■ REQUIREMENT: Copy word for word, please, the lines of the entries below running from the one containing "segments := [some ⟨0, 120, 8000, false⟩, some" to the one containing "inputs active, the", both ends included.

#### EXERCISE MATERIALS

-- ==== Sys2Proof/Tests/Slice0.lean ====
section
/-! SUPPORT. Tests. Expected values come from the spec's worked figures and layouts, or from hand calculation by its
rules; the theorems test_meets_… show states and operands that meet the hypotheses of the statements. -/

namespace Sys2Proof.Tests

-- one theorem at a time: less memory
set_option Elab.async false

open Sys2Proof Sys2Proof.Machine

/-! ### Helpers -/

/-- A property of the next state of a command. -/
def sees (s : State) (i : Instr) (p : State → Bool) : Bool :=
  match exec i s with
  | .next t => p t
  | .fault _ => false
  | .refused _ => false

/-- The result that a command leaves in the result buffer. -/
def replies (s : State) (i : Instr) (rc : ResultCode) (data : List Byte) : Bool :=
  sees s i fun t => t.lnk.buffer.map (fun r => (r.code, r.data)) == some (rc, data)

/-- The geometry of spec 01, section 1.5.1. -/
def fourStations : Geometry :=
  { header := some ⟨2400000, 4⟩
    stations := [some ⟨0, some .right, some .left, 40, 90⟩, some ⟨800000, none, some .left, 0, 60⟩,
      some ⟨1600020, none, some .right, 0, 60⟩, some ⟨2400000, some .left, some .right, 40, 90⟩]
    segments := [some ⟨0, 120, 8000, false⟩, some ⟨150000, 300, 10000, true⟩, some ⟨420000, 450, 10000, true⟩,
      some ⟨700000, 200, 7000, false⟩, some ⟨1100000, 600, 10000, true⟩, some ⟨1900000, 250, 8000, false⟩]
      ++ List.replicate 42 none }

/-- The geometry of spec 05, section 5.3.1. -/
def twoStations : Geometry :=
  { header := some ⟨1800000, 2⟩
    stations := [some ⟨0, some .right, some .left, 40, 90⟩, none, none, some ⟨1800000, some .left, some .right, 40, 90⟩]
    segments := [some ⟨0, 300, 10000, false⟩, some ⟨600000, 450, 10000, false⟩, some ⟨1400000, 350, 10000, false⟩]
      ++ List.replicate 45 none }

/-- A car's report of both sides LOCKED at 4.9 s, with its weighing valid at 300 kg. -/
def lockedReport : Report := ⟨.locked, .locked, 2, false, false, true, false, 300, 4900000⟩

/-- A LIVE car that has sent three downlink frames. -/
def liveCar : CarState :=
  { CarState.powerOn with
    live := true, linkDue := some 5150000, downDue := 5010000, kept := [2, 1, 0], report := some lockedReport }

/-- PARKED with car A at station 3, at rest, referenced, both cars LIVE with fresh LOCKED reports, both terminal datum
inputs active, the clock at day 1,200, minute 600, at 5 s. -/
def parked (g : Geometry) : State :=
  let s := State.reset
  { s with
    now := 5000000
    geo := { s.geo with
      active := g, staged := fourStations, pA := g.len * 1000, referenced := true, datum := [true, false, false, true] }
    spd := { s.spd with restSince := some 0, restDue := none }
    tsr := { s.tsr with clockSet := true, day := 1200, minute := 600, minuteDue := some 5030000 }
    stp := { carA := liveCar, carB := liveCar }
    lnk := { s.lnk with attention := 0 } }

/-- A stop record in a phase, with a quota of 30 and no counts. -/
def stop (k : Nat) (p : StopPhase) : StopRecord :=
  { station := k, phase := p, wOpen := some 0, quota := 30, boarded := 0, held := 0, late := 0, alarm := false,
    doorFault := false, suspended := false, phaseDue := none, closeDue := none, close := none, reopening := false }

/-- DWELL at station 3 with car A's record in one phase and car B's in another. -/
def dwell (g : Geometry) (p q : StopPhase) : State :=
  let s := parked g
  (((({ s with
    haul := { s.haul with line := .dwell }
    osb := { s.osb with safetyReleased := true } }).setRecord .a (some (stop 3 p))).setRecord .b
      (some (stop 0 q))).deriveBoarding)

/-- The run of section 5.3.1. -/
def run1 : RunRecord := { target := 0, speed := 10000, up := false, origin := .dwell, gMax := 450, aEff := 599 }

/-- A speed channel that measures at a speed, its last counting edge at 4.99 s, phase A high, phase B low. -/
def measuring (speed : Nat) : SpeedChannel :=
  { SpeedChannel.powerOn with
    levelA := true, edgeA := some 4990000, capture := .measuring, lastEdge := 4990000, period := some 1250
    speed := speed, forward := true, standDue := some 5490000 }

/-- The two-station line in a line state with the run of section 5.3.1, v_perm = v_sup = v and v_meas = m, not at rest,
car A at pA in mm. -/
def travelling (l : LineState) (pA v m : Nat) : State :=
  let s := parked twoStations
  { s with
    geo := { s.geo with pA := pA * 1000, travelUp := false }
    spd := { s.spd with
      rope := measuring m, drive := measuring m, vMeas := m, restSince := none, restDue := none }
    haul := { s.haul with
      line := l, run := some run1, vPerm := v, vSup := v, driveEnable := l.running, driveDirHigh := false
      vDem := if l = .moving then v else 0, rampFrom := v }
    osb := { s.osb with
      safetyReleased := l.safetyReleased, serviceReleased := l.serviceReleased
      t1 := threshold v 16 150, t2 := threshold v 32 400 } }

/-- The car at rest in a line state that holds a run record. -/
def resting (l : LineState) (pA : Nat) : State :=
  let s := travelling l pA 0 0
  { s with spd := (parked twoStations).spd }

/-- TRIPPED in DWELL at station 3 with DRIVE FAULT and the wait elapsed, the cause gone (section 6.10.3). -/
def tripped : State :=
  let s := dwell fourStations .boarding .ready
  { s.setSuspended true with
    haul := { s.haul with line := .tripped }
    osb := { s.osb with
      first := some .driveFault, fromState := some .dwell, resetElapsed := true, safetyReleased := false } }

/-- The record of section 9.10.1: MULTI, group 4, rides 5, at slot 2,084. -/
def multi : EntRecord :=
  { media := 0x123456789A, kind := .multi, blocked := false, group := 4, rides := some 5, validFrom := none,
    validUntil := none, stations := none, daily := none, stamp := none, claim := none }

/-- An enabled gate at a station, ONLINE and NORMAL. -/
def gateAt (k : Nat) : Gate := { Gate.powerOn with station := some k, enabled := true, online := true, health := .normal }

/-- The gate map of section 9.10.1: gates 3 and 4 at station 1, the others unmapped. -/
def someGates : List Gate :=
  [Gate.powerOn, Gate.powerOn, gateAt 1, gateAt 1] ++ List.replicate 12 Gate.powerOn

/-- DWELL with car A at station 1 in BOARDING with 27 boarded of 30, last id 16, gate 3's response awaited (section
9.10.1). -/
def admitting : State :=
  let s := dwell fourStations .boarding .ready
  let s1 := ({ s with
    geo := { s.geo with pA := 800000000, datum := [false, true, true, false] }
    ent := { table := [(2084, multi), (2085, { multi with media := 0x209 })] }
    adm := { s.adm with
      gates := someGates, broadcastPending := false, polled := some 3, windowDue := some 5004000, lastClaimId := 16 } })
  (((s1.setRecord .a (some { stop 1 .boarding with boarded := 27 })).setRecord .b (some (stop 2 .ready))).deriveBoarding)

########

■ REPLY TO THE EXERCISE:
    segments := [some ⟨0, 120, 8000, false⟩, some ⟨150000, 300, 10000, true⟩, some ⟨420000, 450, 10000, true⟩,
      some ⟨700000, 200, 7000, false⟩, some ⟨1100000, 600, 10000, true⟩, some ⟨1900000, 250, 8000, false⟩]
      ++ List.replicate 42 none }

/-- The geometry of spec 05, section 5.3.1. -/
def twoStations : Geometry :=
  { header := some ⟨1800000, 2⟩
    stations := [some ⟨0, some .right, some .left, 40, 90⟩, none, none, some ⟨1800000, some .left, some .right, 40, 90⟩]
    segments := [some ⟨0, 300, 10000, false⟩, some ⟨600000, 450, 10000, false⟩, some ⟨1400000, 350, 10000, false⟩]
      ++ List.replicate 45 none }

/-- A car's report of both sides LOCKED at 4.9 s, with its weighing valid at 300 kg. -/
def lockedReport : Report := ⟨.locked, .locked, 2, false, false, true, false, 300, 4900000⟩

/-- A LIVE car that has sent three downlink frames. -/
def liveCar : CarState :=
  { CarState.powerOn with
    live := true, linkDue := some 5150000, downDue := 5010000, kept := [2, 1, 0], report := some lockedReport }

/-- PARKED with car A at station 3, at rest, referenced, both cars LIVE with fresh LOCKED reports, both terminal datum
inputs active, the clock at day 1,200, minute 600, at 5 s. -/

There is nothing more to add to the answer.